**Task item**
Beginning with the very first line, please reproduce the entries exactly through the line containing "([0xD0, 0x9B, 0xCD, 0xAB], .rorcEb1".

### Task input ###

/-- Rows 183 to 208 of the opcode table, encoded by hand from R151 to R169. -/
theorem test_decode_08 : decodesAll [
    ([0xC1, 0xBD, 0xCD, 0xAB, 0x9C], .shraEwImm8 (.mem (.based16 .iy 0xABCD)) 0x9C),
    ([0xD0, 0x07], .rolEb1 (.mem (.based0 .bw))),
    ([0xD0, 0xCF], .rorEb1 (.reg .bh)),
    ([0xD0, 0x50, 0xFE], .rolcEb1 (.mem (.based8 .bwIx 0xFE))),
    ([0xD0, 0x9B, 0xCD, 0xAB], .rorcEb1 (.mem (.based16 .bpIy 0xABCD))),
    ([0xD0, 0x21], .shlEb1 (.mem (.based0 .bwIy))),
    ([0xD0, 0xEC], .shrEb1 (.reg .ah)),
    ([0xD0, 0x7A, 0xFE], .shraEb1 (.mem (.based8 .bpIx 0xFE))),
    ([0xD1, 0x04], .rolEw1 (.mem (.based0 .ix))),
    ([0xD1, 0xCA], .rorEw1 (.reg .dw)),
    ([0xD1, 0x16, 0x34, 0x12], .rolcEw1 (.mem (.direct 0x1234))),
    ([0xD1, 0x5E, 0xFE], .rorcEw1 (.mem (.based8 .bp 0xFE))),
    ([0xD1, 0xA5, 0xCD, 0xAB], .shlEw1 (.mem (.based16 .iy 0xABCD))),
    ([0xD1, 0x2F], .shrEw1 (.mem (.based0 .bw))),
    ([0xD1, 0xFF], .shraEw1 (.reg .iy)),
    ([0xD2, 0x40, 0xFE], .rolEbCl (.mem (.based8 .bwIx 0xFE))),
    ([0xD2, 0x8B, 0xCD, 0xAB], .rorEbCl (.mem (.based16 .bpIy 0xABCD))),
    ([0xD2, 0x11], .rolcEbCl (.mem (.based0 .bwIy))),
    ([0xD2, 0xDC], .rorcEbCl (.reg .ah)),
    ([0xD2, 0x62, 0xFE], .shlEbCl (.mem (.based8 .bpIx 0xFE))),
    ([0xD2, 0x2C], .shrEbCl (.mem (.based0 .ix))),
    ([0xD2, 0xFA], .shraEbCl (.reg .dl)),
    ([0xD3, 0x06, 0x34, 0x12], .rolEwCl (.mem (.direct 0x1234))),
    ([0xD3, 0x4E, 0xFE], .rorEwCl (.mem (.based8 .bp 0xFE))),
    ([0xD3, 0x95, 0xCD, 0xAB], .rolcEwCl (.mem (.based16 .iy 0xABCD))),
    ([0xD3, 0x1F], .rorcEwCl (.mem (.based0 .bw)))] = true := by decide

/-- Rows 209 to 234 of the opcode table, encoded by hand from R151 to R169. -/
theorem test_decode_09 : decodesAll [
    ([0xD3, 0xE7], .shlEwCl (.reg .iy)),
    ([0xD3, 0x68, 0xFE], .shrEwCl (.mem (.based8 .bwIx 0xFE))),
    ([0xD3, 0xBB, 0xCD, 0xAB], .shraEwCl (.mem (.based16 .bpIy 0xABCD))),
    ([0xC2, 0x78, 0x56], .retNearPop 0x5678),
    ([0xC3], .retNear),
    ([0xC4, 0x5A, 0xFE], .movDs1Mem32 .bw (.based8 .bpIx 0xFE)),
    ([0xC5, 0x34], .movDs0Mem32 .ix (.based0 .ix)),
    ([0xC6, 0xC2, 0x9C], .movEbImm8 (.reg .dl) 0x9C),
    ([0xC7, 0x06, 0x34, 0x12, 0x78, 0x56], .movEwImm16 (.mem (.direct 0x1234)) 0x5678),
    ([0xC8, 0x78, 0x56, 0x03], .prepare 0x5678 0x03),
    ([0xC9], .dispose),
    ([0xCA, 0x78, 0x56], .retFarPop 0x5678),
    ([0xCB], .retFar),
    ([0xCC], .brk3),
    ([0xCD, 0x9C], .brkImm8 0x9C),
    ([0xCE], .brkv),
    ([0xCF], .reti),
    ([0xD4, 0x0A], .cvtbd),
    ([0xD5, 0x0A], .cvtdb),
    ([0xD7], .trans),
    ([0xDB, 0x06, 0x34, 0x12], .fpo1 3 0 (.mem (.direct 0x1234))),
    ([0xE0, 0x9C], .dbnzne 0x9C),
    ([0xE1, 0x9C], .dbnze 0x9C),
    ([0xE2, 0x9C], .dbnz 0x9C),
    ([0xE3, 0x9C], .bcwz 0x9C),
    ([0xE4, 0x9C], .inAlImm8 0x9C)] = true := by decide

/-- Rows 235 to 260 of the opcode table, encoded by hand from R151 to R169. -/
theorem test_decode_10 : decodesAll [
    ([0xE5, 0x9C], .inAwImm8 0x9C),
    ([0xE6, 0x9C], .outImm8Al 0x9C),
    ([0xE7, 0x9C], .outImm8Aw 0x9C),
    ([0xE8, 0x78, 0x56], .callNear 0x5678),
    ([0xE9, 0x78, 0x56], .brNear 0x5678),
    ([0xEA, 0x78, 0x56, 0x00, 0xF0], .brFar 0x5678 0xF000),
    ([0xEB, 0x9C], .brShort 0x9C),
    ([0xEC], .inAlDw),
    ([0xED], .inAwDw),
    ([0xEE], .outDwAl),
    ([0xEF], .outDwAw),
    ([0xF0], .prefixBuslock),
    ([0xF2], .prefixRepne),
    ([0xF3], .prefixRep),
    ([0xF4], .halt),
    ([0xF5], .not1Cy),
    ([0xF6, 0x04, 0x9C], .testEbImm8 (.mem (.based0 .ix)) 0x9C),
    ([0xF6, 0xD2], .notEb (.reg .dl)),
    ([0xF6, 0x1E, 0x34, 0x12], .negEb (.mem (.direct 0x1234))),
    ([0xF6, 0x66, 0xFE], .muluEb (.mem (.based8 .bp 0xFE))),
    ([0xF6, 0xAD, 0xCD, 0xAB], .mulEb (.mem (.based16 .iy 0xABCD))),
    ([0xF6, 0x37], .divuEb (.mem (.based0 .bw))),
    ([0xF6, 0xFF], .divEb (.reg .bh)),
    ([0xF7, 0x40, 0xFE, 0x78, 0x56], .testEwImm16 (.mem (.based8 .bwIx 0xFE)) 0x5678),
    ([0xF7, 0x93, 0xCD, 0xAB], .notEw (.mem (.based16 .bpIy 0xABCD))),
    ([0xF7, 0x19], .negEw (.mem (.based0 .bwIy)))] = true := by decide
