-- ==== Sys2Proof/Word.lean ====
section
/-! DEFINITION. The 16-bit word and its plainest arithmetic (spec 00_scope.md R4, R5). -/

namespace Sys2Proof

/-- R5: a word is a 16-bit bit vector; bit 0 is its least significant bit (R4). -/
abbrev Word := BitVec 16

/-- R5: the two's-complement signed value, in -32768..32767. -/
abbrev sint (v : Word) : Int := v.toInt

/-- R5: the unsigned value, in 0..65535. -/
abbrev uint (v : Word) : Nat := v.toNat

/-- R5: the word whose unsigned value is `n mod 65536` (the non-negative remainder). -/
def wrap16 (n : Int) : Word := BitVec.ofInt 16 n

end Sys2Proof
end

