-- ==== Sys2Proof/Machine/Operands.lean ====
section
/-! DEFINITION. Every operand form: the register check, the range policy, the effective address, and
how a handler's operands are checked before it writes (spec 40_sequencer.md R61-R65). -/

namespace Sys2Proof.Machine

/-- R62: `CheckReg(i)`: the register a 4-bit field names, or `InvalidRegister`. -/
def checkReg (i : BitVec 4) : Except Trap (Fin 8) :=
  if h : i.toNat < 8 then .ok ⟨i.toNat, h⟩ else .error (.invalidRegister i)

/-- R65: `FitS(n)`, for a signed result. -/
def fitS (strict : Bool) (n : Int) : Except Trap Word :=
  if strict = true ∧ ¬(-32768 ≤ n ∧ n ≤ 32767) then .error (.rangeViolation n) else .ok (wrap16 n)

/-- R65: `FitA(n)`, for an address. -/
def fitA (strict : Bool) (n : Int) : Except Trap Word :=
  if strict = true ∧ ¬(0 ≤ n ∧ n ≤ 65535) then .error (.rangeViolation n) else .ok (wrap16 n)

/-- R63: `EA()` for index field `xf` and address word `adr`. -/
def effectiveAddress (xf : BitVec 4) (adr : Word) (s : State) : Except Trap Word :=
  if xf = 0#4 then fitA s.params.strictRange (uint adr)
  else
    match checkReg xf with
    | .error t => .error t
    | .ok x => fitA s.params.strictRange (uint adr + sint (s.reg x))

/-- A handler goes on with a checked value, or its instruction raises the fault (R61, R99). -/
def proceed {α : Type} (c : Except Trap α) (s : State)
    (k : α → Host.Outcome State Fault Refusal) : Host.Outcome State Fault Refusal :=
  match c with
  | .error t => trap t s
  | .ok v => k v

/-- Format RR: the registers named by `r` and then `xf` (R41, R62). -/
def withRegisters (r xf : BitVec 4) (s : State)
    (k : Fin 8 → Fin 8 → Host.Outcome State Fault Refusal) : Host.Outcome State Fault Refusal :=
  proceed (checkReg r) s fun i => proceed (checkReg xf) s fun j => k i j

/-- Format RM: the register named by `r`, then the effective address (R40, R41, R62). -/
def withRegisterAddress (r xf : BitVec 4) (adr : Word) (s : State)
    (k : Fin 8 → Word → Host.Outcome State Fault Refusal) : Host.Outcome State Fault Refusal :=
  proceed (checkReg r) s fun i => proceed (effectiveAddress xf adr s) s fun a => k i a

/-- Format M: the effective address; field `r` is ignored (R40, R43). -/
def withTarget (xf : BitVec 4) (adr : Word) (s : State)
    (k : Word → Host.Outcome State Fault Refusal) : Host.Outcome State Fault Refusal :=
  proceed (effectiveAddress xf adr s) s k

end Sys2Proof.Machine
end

###

**Response area**
/-- Rows 183 to 208 of the opcode table, encoded by hand from R151 to R169. -/
theorem test_decode_08 : decodesAll [
    ([0xC1, 0xBD, 0xCD, 0xAB, 0x9C], .shraEwImm8 (.mem (.based16 .iy 0xABCD)) 0x9C),
    ([0xD0, 0x07], .rolEb1 (.mem (.based0 .bw))),
    ([0xD0, 0xCF], .rorEb1 (.reg .bh)),
    ([0xD0, 0x50, 0xFE], .rolcEb1 (.mem (.based8 .bwIx 0xFE))),
    ([0xD0, 0x9B, 0xCD, 0xAB], .rorcEb1 (.mem (.based16 .bpIy 0xABCD))),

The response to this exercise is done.